In order to rectify the various deficits of an athlete it is a requirement to implement specific biomechanical retraining techniques. To improve flexibility numerous techniques can be employed such as static passive stretching, dynamic stretching, lengthened partials, and proprioceptive neuromuscular facilitation (PNF) techniques. These techniques aim to lengthen muscles and increase the extensibility of soft tissues, promoting a greater range of motion. To optimize mobility during training, it is essential to integrate corrective exercises into your routine that maximize agonist and antagonist strengthening at the limit of range of motion in positions required for throwing. Corrective exercises address muscle imbalances, postural issues, and movement dysfunctions that may hinder mobility. By identifying weak areas and addressing them through targeted exercises, you can improve overall movement quality and maximize mobility.

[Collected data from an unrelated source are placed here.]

/-- TIMED_PIN_EDGE (R265, R275): the next edge of a stake-output pin that is due is placed. -/
def execTimedPinEdge (pin : Fin 64) (s : State) : Host.Outcome State Fault Refusal := s.powered <|
  let t := pin.val
  let x := s.target t
  match x.runs with
  | [] => ok s
  | r :: rest =>
    if !r.placed then
      if r.on ≤ (s.clk.now : Int) then
        let s1 := s.targetM t (fun x => { x with runs := { r with placed := true, reps := [] } :: rest, active := true, changed := s.clk.el })
        ok ((s1.executedAll r.reps).padRefresh)
      else ok s
    else
      match r.off (s.minW t) with
      | some e =>
        if e ≤ (s.clk.now : Int) then
          let s1 := s.targetM t (fun x => { x with runs := rest, active := false, lastOff := some e, changed := s.clk.el })
          ok ((s1.executedAll r.offReps).padRefresh)
        else ok s
      | none => ok s

/-! ## Templates and host stakes (R269, R271) -/

/-- The width of a template's stake in 8 ns units (R271); none when it issues no stake. -/
def templateWidth (r : CfgRec) (v : Option Nat) : Option Nat :=
  match v with
  | none => none
  | some c =>
    let x := ofB32 c
    if x.isNaN || !x.pos then none
    else
      let lo := r.v C_TEMPLATE_MIN_WIDTH
      let hi := r.v C_TEMPLATE_MAX_WIDTH
      let n := if x.isFin then (-x.neg.floorI).toNat else hi
      some (up8 (min (max (up8 n) lo) hi) / 8)

/-- The latest instant whose submission time, LEAD before it, has come (R271). -/
def State.tmplIx (s : State) (r : CfgRec) : Option Nat :=
  let due := s.clk.now + r.v C_TEMPLATE_LEAD
  if due < r.v C_TEMPLATE_PHASE then none else some ((due - r.v C_TEMPLATE_PHASE) / (r.v C_TEMPLATE_PERIOD * 1000))

/-- Instants whose submission time has passed are not submitted (R271). -/
def State.tmplPass (s : State) : State :=
  s.stkM (fun u => { u with tmplK := (List.range 16).map (fun i => (s.crec C_TEMPLATE_INDEX i).bind s.tmplIx) })

/-- TEMPLATE_SUBMIT (R271): LEAD before a period instant the template submits a stake of the newest sink width. -/
def execTemplateSubmit (template : Fin 16) (s : State) : Host.Outcome State Fault Refusal := s.powered <|
  let i := template.val
  match s.crec C_TEMPLATE_INDEX i with
  | none => ok s
  | some r =>
    let per := r.v C_TEMPLATE_PERIOD * 1000
    match s.tmplIx r with
    | none => ok s
    | some k =>
      if listAt s.stk.tmplK i none = some k then ok s
      else
        let s1 := s.stkM (fun u => { u with tmplK := listSet u.tmplK i (some k) })
        match templateWidth r (assocGet s.sinks (2 * 256 + i)) with
        | none => ok s1
        | some w =>
          let q : StakeReq := { time := (k * per + r.v C_TEMPLATE_PHASE : Nat), target := r.v C_TEMPLATE_TARGET, width := w,
                                origin := 3, steptag := s.rd STK_STAT_STEPPAR }
          ok (s1.stkM (fun u => { u with tmpl := u.tmpl ++ [q] }))

/-- The host stake held in the STK_H registers is submitted (R269). -/
def State.stkHostGo (s : State) : State :=
  let q : StakeReq := {
    time := (s.rd64 STK_H_TIME_LO_TIME STK_H_TIME_HI_TIME : Nat), target := s.rd STK_H_TGT_TARGET, width := s.rd STK_H_WIDTH_WIDTH,
    origin := 2, steptag := s.rd STK_STAT_STEPPAR, level := s.rd STK_H_TGT_LEVEL == 1 }
  (s.wrapij STK_H_STAT_SEQ 0 0 1).stkM (fun u => { u with host := u.host ++ [q] })

/-- STK_H_GO (R269). -/
def execStkHGo (s : State) : Host.Outcome State Fault Refusal := s.powered <| ok s.stkHostGo

/-! ## Flushes, steps, takeover (R128, R293, R296) -/

/-- A stake is flushed (R296). -/
def State.flushOne (s : State) (r : StakeReq) : State := (s.inc STK_FLUSH_COUNT 1).report r 1 9

/-- Discard the unplaced stakes of the targets that `p` picks, and make their levels inactive (R296). -/
def State.stkFlush (s : State) (p : Nat → Bool) : State :=
  let ents := s.stk.cal.filter (fun c => p c.st.target)
  let runs := (s.stk.targets.filter (fun q => p q.1)).flatMap (fun q => q.2.runs)
  let lost := ents.map (·.st) ++ runs.flatMap (fun r => ((if r.placed then [] else r.reps) ++ r.offReps).map (·.1))
  let clear (q : Nat × Target) : Nat × Target :=
    if p q.1 then (q.1, ({ changed := s.clk.el } : Target)) else q
  let s1 := s.stkM (fun u => { u with cal := u.cal.filter (fun c => !p c.st.target), targets := u.targets.map clear })
  ((lost.foldl (fun s r => s.flushOne r) s1).stkShow).padRefresh
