/-- All trees of an ensemble: votes per class and trees in error. -/
def State.trees (s : State) (m : CfgRec) (table : Nat) (x : List Int) : Nat → Nat → List Nat → Nat → Option (List Nat × Nat) × State
  | 0, _, votes, err => (some (votes, err), s)
  | k + 1, t, votes, err =>
    let depth := m.v C_MODEL_DEPTH
    match s.treeWalk m (table + t * 2 ^ (depth + 1) * 4) x (depth + 1) 0 with
    | (none, s1) => (none, s1)
    | (some (some (c, w)), s1) => s1.trees m table x k (t + 1) (listMod votes c (· + w)) err
    | (some none, s1) => s1.trees m table x k (t + 1) votes (err + 1)

/-- The lowest index of the largest item. -/
def argmaxI (l : List Int) : Nat :=
  (l.zipIdx.foldl (fun (b : Int × Nat × Bool) (p : Int × Nat) =>
    if !b.2.2 || decide (b.1 < p.1) then (p.1, p.2, true) else b) (0, 0, false)).2.1

/-- The tree ensemble (R246). -/
def State.evalTrees (s : State) (m : CfgRec) (table : Nat) (x : List Int) : Option ClsRes × State :=
  match s.trees m table x (m.v C_MODEL_TREES) 0 (List.replicate 16 0) 0 with
  | (none, s1) => (none, s1)
  | (some (votes, err), s1) =>
    let top := argmaxI (votes.map (fun v => (v : Int)))
    let total := votes.sum
    (some ⟨top, if total = 0 then 0 else 255 * listAt votes top 0 / total, err⟩, s1)

/-- s_c of each class of a linear layer (R247). -/
def State.linearSums (s : State) (m : CfgRec) (table : Nat) (x : List Int) : Nat → Nat → Option (List Int) × State
  | 0, _ => (some [], s)
  | k + 1, c =>
    let inputs := m.v C_MODEL_INPUTS
    let (l, s1) := s.memBytes (table + 128 * c) (2 * inputs)
    let ba := table + 2048 + 4 * c
    let (b, s2) := s1.memRead (ba / 8 * 8)
    match l, b with
    | some l, some b =>
      let bias := sint 32 (if ba % 8 < 4 then b % 2 ^ 32 else b / 2 ^ 32)
      let v : Int := (List.range inputs).foldl (fun a i => a + sint 16 (leAt l (2 * i) 2) * listAt x i 0) bias
      match s2.linearSums m table x k (c + 1) with
      | (some r, s3) => (some (v :: r), s3)
      | (none, s3) => (none, s3)
    | _, _ => (none, s2)

/-- The linear layer (R247). -/
def State.evalLinear (s : State) (m : CfgRec) (table : Nat) (x : List Int) : Option ClsRes × State :=
  match s.linearSums m table x (m.v C_MODEL_CLASSES) 0 with
  | (none, s1) => (none, s1)
  | (some v, s1) =>
    let top := argmaxI v
    let p : Int := (2 ^ m.v C_MODEL_SHIFT : Nat)
    let best := listAt v top 0
    let rest := (v.zipIdx.filter (fun q => q.2 != top)).map (·.1)
    let score : Int := if v.length = 1 then limI 0 255 (best / p)
      else min 255 ((best - listAt rest (argmaxI rest) 0) / p)
    (some ⟨top, score.toNat, 0⟩, s1)

/-- OLD_BUSY follows the stations in service; BANKFREE is raised when a bit falls (R251, R255). -/
def State.clsBanks (s : State) : State :=
  (List.range 16).foldl (fun s g =>
    let busy := (List.range 16).any (fun k =>
      match (listAt s.tally.cst k {}).cur, s.clsModel k with
      | some c, some m => m.v C_MODEL_GROUP == g && c.bank != b2n (bitAt (s.rd CLS_BANK_BANK) g)
      | _, _ => false)
    let was := bitAt (s.rd CLS_BANK_OLD_BUSY) g
    (s.wr CLS_BANK_OLD_BUSY (setBit (s.rd CLS_BANK_OLD_BUSY) g busy)).raiseIf (was && !busy) 17 (16 + g)) s

/-- Classifier station `k` starts its next object on the bank in use (R244, R251). -/
def State.clsStart (s : State) (k : Nat) : State :=
  let c := listAt s.tally.cst k {}
  match c.cur, c.queue, s.clsModel k with
  | none, n :: rest, some m =>
    if s.marked 3 then
      match s.obj n with
      | some o =>
        let bank := b2n (bitAt (s.rd CLS_BANK_BANK) (m.v C_MODEL_GROUP))
        let (l, s1) := s.memReads (slotAddr n) 8
        let x := o.x ++ recInputs o (l.map (fun v => v.getD 0))
        let table := 0x400000 + (if bank = 1 then m.v C_MODEL_TABLE1 else m.v C_MODEL_TABLE0)
        let (res, s2) := if m.v C_MODEL_TYPE = 0 then s1.evalTrees m table x else s1.evalLinear m table x
        let bad := l.any (·.isNone) || res.isNone
        let acts := s.crec C_ACTIONS_GROUP (m.v C_MODEL_GROUP)
        let asg := s.crec C_ASSIGN_SOURCE o.source
        (s2.cstM k (fun c => { c with
          queue := rest
          cur := some { slot := n, till := s.clk.el + s.serviceNs, x, bank, res, bad, acts, asg } })).clsBanks
      | none => s.cstM k (fun c => { c with queue := rest })
    else s
  | _, _, _ => s

/-! ## Dispatch and completion -/

/-- The station of a list with the least load, ties to the lower index. -/
def leastOf (load : Nat → Nat) : List Nat → Option Nat
  | [] => none
  | k :: t =>
    match leastOf load t with
    | some j => if load j < load k then some j else some k
    | none => some k

/-- DISPATCH (R221, R236): the head of a group's wait list enters a feature queue and reserves a classifier place,
or goes to Done when its deadline has passed. -/
def execDispatch (group : Fin 16) (s : State) : Host.Outcome State Fault Refusal := s.powered <|
  match listAt s.tally.waits group.val [] with
  | [] => ok s
  | n :: rest =>
    match s.obj n with
    | none => ok (s.talM (fun t => { t with waits := listSet t.waits group.val rest }))
    | some o =>
      let pop (s : State) : State := s.talM (fun t => { t with waits := listSet t.waits group.val rest })
      let late := match o.deadline with
        | some d => decide (d < (s.clk.now : Int))
        | none => false
      if late then
        match (pop s).recUpd n o (fun w => recFlag 5 true (recFlag 2 true w)) with
        | (some w, s1) => ok ((((s1.inc TAL_LATE_DECIDE 1).raise 13 2).lossResult o.source none).talFinish n o w)
        | (none, s1) => ok s1
      else
        let cg := ((s.crec C_ASSIGN_SOURCE o.source).map (fun a => a.v C_ASSIGN_CGROUP)).getD 0
        let inF (k : Nat) : Bool := bitAt (s.cv C_FEATURE_GROUP_STATIONS group.val) k && bitAt (s.rd FEA_CTRL_EN) k
        let inC (k : Nat) : Bool := bitAt (s.cv C_MODEL_STATIONS cg) k && bitAt (s.rd CLS_CTRL_EN) k
        let fLoad (k : Nat) : Nat := let x := listAt s.tally.fst k {}; x.queue.length + b2n x.cur.isSome
        let cLoad (k : Nat) : Nat := let x := listAt s.tally.cst k {}; x.queue.length + x.reserved + b2n x.cur.isSome
        match leastOf fLoad ((List.range 16).filter inF), leastOf cLoad ((List.range 16).filter inC) with
        | some f, some c =>
          let cx := listAt s.tally.cst c {}
          if (listAt s.tally.fst f {}).queue.length < 32 && decide (cx.queue.length + cx.reserved < 32) then
            let s1 := ((pop s).objPut n { o with stage := .feature f c }).fstM f (fun x => { x with queue := x.queue ++ [n] })
            ok ((s1.cstM c (fun x => { x with reserved := x.reserved + 1 })).feaStart f)
          else ok s
        | _, _ => ok s

/-- FEATURE_COMPLETE (R237): a feature station's service ends and its results pass to the reserved place. -/
def execFeatureComplete (station : Fin 16) (s : State) : Host.Outcome State Fault Refusal := s.powered <|
  let k := station.val
  match (listAt s.tally.fst k {}).cur with
  | none => ok (s.feaStart k)
  | some v =>
    if s.clk.el < v.till then ok s
    else
      let s1 := (s.fstM k (fun x => { x with cur := none })).wrapi FEA_OBJ_COUNT k 1
      let s2 := match s1.obj v.slot with
        | some o =>
          match o.stage with
          | .feature f c =>
            if f != k then s1
            else if v.bad then ((s1.inc FEA_UE_COUNT 1).raise 16 1).defaultPath v.slot o true
            else
              let t1 := match v.sat.getLast? with
                | some i => ((s1.inc FEA_SAT_COUNT v.sat.length).wr FEA_SAT_LAST i).raise 16 0
                | none => s1
              let t2 := t1.objPut v.slot { o with stage := .classifier c, x := v.x }
              (t2.cstM c (fun x => { x with reserved := x.reserved - 1, queue := x.queue ++ [v.slot] })).clsStart c
          | _ => s1
        | none => s1
      ok (s2.stationsShow.feaStart k)

/-- A class is written: class-rate streams that it belongs to count it (R252). -/
def State.rateCount (s : State) (k : Nat) (m : CfgRec) (source cls : Nat) : State :=
  (List.range 16).foldl (fun s j =>
    match s.crec C_RATE_STATION j with
    | some r =>
      let scope := if r.v C_RATE_SCOPE = 0 then j == k else bitAt (m.v C_MODEL_STATIONS) j
      if scope && bitAt (r.v C_RATE_SOURCES) source && bitAt (r.v C_RATE_CLASSES) cls then
        s.talM (fun t => { t with rates := listMod t.rates j (fun w => { w with cur := w.cur + 1 }) })
      else s
    | none => s) s

/-- CLASSIFIER_RESULT (R249): a classifier station's service ends: demotion, class, action, stakes. -/
def execClassifierResult (station : Fin 16) (s : State) : Host.Outcome State Fault Refusal := s.powered <|
  let k := station.val
  match (listAt s.tally.cst k {}).cur, s.clsModel k with
  | some v, some m =>
    if s.clk.el < v.till then ok s
    else
      let g := m.v C_MODEL_GROUP
      let s1 := ((s.cstM k (fun x => { x with cur := none })).wrapi CLS_OBJ_COUNT k 1).clsBanks
      let s2 := match s1.obj v.slot with
        | some o =>
          if o.stage = Stage.classifier k then
            match v.bad, v.res with
            | false, some r =>
              let t1 := if 0 < r.treeErr then ((s1.inc CLS_TREEERR_COUNT r.treeErr).wr CLS_TREEERR_GROUP g).raise 17 1 else s1
              let av (f : CRef) (i : Nat) : Nat := (v.acts.map (fun (a : CfgRec) => listAt a.vals (f.field + i) 0)).getD 0
              let thr := av C_ACTIONS_DEMOTE_THR0 r.cls
              let dem := thr != 0 && decide (r.score < thr)
              let cls := if dem then av C_ACTIONS_DEMOTE_TO0 r.cls else r.cls
              let t2 := if dem then t1.inc CLS_DEMOTE_COUNT 1 else t1
              let t3 := (t2.wrapi CLS_COUNT_COUNT (16 * g + cls) 1).rateCount k m o.source cls
              (t3.lossResult o.source (some cls)).classified v.slot { o with x := v.x, asg := v.asg } cls r.score (av C_ACTIONS_ACTION0 cls) (recFlag 3 dem)
            | _, _ => ((s1.inc CLS_UE_COUNT 1).raise 17 0).defaultPath v.slot o true
          else s1
        | none => s1
      ok (s2.stationsShow.clsStart k)
  | _, _ => ok (s.clsStart k)

/-- A class-rate window starts at zero (R252). -/
def State.rateStart (s : State) (k : Nat) : State :=
  s.talM (fun t => { t with
    rates := listSet t.rates k ({ till := s.clk.el + s.cv C_RATE_WINDOW k * 62500 } : RateWin) })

Ultimately, the factors that play a pivotal role in limiting velocity can be different for one athlete vs another. It is important to identify which factors, specifically, are limiting YOUR velocity recruitment and then target those deficiencies aggressively. This is why it is important to get evaluated by a biomechanics specialist who can help your properly identify these deficits as well as help you structure a training plan to get you where you need to be!
Stodden, D. F., Fleisig, G. S., McLean, S. P., & Andrews, J. R. (2005). Relationship of Biomechanical Factors to Baseball Pitching Velocity: Within Pitcher Variation. Journal of Applied Biomechanics, 21(1), 44-56.
Trakis, J. E., McHugh, M. P., Caracciolo, P. A., Busciacco, L., Mullaney, M., & Nicholas, S. J. (2008). Muscle Strength and Range of Motion in Adolescent Pitchers with Throwing-related Pain: Implications for Injury Prevention. The American Journal of Sports Medicine, 36(11), 2173-2178.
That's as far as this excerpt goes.